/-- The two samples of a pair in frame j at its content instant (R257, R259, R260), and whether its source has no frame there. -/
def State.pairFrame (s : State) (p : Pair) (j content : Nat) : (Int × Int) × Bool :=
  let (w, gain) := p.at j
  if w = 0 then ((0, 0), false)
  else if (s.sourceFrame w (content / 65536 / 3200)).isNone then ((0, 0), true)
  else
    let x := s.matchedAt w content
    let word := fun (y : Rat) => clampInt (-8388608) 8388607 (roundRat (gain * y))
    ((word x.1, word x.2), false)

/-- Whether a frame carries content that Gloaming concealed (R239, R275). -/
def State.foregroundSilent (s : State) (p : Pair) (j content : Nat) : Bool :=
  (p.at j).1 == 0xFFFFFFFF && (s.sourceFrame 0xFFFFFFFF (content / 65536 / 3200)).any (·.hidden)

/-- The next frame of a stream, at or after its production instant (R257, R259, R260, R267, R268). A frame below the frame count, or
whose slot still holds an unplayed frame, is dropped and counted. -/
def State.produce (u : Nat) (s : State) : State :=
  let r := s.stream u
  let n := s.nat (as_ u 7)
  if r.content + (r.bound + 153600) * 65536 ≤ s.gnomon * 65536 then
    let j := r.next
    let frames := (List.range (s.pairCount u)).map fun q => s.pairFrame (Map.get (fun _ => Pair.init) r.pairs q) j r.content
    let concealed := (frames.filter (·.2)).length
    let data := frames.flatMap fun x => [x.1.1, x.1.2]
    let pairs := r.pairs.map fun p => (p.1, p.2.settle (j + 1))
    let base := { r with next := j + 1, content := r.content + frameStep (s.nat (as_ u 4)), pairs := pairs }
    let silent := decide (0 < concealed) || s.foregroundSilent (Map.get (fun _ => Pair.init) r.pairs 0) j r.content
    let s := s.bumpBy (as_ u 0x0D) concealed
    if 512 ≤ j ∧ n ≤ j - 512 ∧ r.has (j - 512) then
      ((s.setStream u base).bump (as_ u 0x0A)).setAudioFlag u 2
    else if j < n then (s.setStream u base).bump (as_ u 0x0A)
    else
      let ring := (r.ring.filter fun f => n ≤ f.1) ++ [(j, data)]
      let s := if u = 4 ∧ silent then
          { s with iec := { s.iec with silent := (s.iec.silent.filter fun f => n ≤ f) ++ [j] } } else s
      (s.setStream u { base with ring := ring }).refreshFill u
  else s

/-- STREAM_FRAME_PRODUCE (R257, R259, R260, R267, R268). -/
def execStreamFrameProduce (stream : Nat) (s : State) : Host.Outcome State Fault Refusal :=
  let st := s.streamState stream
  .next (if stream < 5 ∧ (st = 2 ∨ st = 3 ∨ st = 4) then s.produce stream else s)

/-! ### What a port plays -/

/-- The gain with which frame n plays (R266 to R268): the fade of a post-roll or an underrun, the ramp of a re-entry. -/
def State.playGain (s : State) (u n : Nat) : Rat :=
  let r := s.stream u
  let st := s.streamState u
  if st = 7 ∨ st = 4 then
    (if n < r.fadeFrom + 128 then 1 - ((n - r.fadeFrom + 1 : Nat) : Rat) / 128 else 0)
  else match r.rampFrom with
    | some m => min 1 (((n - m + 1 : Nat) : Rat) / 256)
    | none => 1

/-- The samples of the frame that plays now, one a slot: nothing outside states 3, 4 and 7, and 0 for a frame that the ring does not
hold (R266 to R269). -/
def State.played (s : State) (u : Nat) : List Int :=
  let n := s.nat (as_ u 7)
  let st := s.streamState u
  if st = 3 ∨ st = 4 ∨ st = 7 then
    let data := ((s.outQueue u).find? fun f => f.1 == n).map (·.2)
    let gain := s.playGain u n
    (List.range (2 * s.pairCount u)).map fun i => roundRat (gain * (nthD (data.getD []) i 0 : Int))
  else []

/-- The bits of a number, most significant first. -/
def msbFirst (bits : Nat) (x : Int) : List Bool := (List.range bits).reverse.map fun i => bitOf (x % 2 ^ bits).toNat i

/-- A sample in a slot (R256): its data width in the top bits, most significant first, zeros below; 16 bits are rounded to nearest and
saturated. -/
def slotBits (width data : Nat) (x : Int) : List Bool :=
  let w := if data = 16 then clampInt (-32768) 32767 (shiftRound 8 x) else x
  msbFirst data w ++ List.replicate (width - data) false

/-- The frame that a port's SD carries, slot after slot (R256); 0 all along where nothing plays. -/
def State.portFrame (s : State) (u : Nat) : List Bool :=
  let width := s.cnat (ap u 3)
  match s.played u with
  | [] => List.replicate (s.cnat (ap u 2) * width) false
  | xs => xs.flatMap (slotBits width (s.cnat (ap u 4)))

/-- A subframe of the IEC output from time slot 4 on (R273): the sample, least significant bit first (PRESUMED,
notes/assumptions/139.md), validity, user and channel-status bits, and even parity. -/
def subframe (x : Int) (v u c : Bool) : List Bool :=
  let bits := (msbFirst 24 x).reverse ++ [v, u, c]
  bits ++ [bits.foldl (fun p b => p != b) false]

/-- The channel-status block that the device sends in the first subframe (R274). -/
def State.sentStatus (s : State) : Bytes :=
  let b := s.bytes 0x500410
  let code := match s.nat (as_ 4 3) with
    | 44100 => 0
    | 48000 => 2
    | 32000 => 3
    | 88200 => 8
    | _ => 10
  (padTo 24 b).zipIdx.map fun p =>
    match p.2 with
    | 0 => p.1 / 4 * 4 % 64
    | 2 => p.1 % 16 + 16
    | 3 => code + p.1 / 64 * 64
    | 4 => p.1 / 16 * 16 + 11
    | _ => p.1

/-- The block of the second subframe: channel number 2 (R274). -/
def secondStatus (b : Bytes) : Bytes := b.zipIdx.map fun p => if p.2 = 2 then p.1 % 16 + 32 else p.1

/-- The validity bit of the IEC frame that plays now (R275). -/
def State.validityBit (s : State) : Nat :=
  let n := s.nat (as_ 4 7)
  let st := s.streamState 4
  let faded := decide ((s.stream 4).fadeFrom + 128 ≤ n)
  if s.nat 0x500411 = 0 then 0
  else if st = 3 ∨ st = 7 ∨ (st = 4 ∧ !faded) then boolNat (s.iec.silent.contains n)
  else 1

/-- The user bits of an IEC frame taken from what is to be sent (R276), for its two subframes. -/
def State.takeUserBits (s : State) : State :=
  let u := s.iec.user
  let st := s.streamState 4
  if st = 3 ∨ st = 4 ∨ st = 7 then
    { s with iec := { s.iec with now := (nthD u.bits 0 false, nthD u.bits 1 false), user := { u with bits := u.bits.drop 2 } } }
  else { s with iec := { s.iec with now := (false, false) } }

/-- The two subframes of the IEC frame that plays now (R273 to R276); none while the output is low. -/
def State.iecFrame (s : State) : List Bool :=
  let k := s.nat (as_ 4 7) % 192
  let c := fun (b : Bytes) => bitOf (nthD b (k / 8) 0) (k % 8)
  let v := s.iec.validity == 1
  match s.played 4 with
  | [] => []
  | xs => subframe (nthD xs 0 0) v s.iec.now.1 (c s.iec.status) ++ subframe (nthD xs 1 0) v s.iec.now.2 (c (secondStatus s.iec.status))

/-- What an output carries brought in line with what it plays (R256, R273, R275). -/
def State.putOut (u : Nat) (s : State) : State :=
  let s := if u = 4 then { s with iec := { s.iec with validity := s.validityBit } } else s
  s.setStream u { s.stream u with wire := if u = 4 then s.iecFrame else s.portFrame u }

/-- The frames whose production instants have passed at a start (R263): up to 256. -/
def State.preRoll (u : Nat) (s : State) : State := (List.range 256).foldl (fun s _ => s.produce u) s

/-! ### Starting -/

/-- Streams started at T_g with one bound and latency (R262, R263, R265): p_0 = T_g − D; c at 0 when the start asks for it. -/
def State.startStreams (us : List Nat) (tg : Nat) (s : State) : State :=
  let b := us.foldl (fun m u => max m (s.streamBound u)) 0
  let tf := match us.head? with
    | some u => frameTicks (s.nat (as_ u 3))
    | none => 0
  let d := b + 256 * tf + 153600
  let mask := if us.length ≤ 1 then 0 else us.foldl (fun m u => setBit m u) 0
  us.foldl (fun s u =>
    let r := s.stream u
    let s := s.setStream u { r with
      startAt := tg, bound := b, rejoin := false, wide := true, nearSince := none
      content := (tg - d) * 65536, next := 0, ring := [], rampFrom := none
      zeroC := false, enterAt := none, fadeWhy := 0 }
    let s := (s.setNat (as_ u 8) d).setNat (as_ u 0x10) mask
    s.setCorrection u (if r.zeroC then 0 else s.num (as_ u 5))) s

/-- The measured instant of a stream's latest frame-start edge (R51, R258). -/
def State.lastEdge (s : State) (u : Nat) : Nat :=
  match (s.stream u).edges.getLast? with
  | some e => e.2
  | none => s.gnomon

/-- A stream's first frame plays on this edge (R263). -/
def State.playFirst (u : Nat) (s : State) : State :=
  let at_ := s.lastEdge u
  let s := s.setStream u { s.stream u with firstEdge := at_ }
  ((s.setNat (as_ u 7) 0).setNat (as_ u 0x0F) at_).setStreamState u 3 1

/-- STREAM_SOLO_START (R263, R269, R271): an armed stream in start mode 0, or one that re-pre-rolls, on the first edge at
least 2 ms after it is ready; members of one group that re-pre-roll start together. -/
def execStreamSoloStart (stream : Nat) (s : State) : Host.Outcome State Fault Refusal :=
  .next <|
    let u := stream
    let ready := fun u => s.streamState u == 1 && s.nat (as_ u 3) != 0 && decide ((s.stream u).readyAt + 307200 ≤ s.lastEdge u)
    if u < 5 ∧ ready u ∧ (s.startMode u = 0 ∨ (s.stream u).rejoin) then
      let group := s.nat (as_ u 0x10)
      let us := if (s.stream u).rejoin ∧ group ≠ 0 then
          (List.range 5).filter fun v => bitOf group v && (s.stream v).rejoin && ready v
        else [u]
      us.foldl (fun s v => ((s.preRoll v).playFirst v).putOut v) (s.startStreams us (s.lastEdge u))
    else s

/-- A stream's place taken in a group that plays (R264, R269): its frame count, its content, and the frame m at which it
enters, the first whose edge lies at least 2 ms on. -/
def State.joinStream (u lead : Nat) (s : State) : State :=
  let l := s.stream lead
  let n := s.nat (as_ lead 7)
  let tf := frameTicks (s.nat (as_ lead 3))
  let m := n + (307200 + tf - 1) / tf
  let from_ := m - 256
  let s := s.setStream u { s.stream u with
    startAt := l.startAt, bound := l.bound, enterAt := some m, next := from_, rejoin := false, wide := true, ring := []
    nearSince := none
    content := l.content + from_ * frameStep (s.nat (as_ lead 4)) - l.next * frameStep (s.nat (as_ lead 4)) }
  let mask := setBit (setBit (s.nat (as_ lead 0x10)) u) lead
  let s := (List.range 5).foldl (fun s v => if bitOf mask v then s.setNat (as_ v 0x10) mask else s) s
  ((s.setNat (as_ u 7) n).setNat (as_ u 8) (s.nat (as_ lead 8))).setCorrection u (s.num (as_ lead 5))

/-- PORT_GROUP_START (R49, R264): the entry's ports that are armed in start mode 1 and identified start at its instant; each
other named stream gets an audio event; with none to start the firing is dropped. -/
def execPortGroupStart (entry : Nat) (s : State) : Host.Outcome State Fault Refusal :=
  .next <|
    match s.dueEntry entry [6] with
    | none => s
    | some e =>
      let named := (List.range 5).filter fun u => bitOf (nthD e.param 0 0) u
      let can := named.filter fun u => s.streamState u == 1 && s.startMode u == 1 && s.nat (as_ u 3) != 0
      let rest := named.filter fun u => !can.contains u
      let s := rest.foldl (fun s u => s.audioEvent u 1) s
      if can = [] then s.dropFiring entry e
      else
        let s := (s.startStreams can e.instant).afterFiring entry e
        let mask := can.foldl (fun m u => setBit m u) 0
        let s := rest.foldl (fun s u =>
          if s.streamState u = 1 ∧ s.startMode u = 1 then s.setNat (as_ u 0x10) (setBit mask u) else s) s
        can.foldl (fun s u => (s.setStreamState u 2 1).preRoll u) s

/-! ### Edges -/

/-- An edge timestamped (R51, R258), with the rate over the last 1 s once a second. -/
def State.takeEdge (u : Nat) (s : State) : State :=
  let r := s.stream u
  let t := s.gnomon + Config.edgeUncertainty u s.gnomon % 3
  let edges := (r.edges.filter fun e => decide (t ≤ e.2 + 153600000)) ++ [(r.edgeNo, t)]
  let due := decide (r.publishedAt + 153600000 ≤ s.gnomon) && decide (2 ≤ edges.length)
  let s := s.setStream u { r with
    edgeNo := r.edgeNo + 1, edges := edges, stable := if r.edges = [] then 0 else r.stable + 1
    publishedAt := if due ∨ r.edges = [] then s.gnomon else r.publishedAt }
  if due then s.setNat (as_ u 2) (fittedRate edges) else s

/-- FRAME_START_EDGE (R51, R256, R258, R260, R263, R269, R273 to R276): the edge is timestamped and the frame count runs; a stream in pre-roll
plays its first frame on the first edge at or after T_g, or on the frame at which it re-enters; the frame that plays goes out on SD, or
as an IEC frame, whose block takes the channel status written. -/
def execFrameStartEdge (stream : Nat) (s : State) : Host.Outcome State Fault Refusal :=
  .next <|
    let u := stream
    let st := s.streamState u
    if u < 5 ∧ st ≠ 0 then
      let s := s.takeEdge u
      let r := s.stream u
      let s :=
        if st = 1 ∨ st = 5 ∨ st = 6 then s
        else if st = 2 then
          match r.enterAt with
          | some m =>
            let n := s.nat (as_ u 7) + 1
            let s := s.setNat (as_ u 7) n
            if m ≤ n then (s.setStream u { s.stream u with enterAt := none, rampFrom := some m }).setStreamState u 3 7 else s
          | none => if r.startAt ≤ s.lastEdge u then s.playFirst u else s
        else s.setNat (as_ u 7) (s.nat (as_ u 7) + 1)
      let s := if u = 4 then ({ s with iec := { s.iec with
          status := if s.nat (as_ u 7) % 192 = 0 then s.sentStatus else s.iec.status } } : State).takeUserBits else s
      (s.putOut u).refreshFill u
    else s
|---|
ASSIGNMENT: Where does the string "zeroC" appear in the records? Copy every line that holds it.

RESULT OF THE TASK:
      zeroC := false, enterAt := none, fadeWhy := 0 }
    s.setCorrection u (if r.zeroC then 0 else s.num (as_ u 5))) s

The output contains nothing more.